To achieve 7,200 kW output from a hydrogen fuel cell (HFC) hybrid locomotive, you can combine the 2,400kW fuel cell output and 4,800 kW battery output. For example, with a 200 kW Ballard fuel cell, 12 modules will be required. When using Horizon (Singapore) 400 kW fuel cells, 6 modules will be required. By weight, both the fuel cells and the battery stack can be placed on board the locomotive, albeit with axle loads of 30 tons or more.

If we consider the phase voltage of an AC traction motor to be 750V, then the voltage at the input of the voltage inverter should be 1,630V. Due to the high voltage required at the inverter input (from the output of the inverter elements and the battery stack), current must be supplied to voltage inverters input through step-up DC/DC pulse converters. Such a configuration, for example, can use a circuit already tested on Japan’s RTRI (Railway Technical Research Institute) experimental electric train.
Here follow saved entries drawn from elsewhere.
theorem netCorrected_keeps {ps : List Part} {o s : State} {a1} (h : Keeps ps o s) (hp : [.bc, .ln, .regs] ⊆ ps) :
    Keeps ps o (netCorrected s a1) := by
  unfold netCorrected
  repeat' first
    | with_reducible exact h
    | with_reducible assumption
    | with_reducible refine Sub.of hp ?_
    | exact rfl
    | intro _
    | with_reducible apply basinCorrected_keeps
    | with_reducible apply tileCorrected_keeps
    | with_reducible apply holdCorrected_keeps
    | with_reducible apply AllNext.next
    | with_reducible apply Keeps.ite
    | with_reducible apply AllNext.ite
    | with_reducible apply Keeps.foldl
    | with_reducible apply Keeps.foldN
    | with_reducible apply Keeps.foldr
    | with_reducible apply Keeps.foldlFst
    | split
    | dsimp only
    | assumption

theorem dmaCorrected_keeps {ps : List Part} {o s : State} {a1 a2 a3} (h : Keeps ps o s) (hp : [.bc, .ln, .regs] ⊆ ps) :
    Keeps ps o (dmaCorrected s a1 a2 a3) := by
  unfold dmaCorrected
  repeat' first
    | with_reducible exact h
    | with_reducible assumption
    | with_reducible refine Sub.of hp ?_
    | exact rfl
    | intro _
    | with_reducible apply State.free_keeps
    | with_reducible apply netCorrected_keeps
    | with_reducible apply AllNext.next
    | with_reducible apply Keeps.ite
    | with_reducible apply AllNext.ite
    | with_reducible apply Keeps.foldl
    | with_reducible apply Keeps.foldN
    | with_reducible apply Keeps.foldr
    | with_reducible apply Keeps.foldlFst
    | split
    | dsimp only
    | assumption

theorem moveAll_keeps {ps : List Part} {o s : State} {a1 a2 a3} (h : Keeps ps o s) (hp : [.barges, .tiles, .au, .sn, .lc, .bc, .se, .hd, .bs, .ln, .ports, .regs, .mem] ⊆ ps) :
    Keeps ps o (moveAll s a1 a2 a3) := by
  unfold moveAll
  repeat' first
    | with_reducible exact h
    | with_reducible assumption
    | with_reducible refine Sub.of hp ?_
    | exact rfl
    | intro _
    | with_reducible apply dmaFault_keeps
    | with_reducible apply moveRows_keeps
    | with_reducible apply AllNext.next
    | with_reducible apply Keeps.ite
    | with_reducible apply AllNext.ite
    | with_reducible apply Keeps.foldl
    | with_reducible apply Keeps.foldN
    | with_reducible apply Keeps.foldr
    | with_reducible apply Keeps.foldlFst
    | split
    | dsimp only
    | assumption

theorem execDmaTransferDone_keeps {ps : List Part} {o s : State} {a1 a2 a3} (h : Keeps ps o s) (hp : [.barges, .tiles, .au, .sn, .lc, .bc, .se, .hd, .bs, .ln, .ports, .regs, .mem] ⊆ ps) :
    AllNext (execDmaTransferDone a1 a2 a3 s) (Keeps ps o) := by
  unfold execDmaTransferDone
  repeat' first
    | with_reducible exact h
    | with_reducible assumption
    | with_reducible refine Sub.of hp ?_
    | exact rfl
    | intro _
    | with_reducible apply moveAll_keeps
    | with_reducible apply dmaCorrected_keeps
    | with_reducible apply dmaBad_keeps
    | with_reducible apply movePart_keeps
    | with_reducible apply dmaFault_keeps
    | with_reducible apply freeChan_keeps
    | with_reducible apply AllNext.next
    | with_reducible apply Keeps.ite
    | with_reducible apply AllNext.ite
    | with_reducible apply Keeps.foldl
    | with_reducible apply Keeps.foldN
    | with_reducible apply Keeps.foldr
    | with_reducible apply Keeps.foldlFst
    | split
    | dsimp only
    | assumption

theorem execTileResetDone_keeps {ps : List Part} {o s : State} {a1 a2} (h : Keeps ps o s) (hp : [.tiles, .bc] ⊆ ps) :
    AllNext (execTileResetDone a1 a2 s) (Keeps ps o) := by
  unfold execTileResetDone
  repeat' first
    | with_reducible exact h
    | with_reducible assumption
    | with_reducible refine Sub.of hp ?_
    | exact rfl
    | intro _
    | with_reducible apply updTile_keeps
    | with_reducible apply State.raise_keeps
    | with_reducible apply AllNext.next
    | with_reducible apply Keeps.ite
    | with_reducible apply AllNext.ite
    | with_reducible apply Keeps.foldl
    | with_reducible apply Keeps.foldN
    | with_reducible apply Keeps.foldr
    | with_reducible apply Keeps.foldlFst
    | split
    | dsimp only
    | assumption

theorem execMmaDrained_keeps {ps : List Part} {o s : State} {a1} (h : Keeps ps o s) (hp : [.tiles] ⊆ ps) :
    AllNext (execMmaDrained a1 s) (Keeps ps o) := by
  unfold execMmaDrained
  repeat' first
    | with_reducible exact h
    | with_reducible assumption
    | with_reducible refine Sub.of hp ?_
    | exact rfl
    | intro _
    | with_reducible apply updTile_keeps
    | with_reducible apply AllNext.next
    | with_reducible apply Keeps.ite
    | with_reducible apply AllNext.ite
    | with_reducible apply Keeps.foldl
    | with_reducible apply Keeps.foldN
    | with_reducible apply Keeps.foldr
    | with_reducible apply Keeps.foldlFst
    | split
    | dsimp only
    | assumption

theorem saveTile_keeps {ps : List Part} {o s : State} {a1} (h : Keeps ps o s) (hp : [.tiles, .mem] ⊆ ps) :
    Keeps ps o (saveTile s a1) := by
  unfold saveTile
  exact updTile_keeps (h.mem (Sub.of hp rfl) fun c => Cells.wf_replace _ _ _ c.1) (Sub.of hp rfl)

theorem execTileStopComplete_keeps {ps : List Part} {o s : State} {a1 a2} (h : Keeps ps o s) (hp : [.barges, .tiles, .au, .sn, .lc, .bc, .ln, .regs, .mem] ⊆ ps) :
    AllNext (execTileStopComplete a1 a2 s) (Keeps ps o) := by
  unfold execTileStopComplete
  repeat' first
    | with_reducible exact h
    | with_reducible assumption
    | with_reducible refine Sub.of hp ?_
    | exact rfl
    | intro _
    | with_reducible apply slotEnds_keeps
    | with_reducible apply saveTile_keeps
    | with_reducible apply slotRests_keeps
    | with_reducible apply loaderCycle_keeps
    | with_reducible apply tileEccs_keeps
    | with_reducible apply updTile_keeps
    | with_reducible apply tileExit_keeps
    | with_reducible apply AllNext.next
    | with_reducible apply Keeps.ite
    | with_reducible apply AllNext.ite
    | with_reducible apply Keeps.foldl
    | with_reducible apply Keeps.foldN
    | with_reducible apply Keeps.foldr
    | with_reducible apply Keeps.foldlFst
    | split
    | dsimp only
    | assumption

end Sys2Proof.Machine
end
This type of hybrid’s locomotive’s parameters and design will be clarified during mathematical modeling of the locomotive drive, but preliminary analysis shows that a 7,200-kW locomotive with hydrogen fuel cells can be developed using available technology.

Alex Luvishis, Ph.D. for 18 years headed the laboratory that developed control systems for Russia’s first electric locomotives and asynchronous traction motors in the former USSR. For a further seven years, he headed the rolling stock department at the Institute of Technical Information of Railway Transport in Moscow. Dr. Luvishis is the author of more than 100 articles on electric traction drives and the book “Hybrid Rail Vehicles,” published in 2009. His interests are asynchronous traction drive systems for modern rolling stock, and hybrid drive systems for trams, suburban and regional trains and switching and main line locomotives. He has lived in the U.S. since 1999.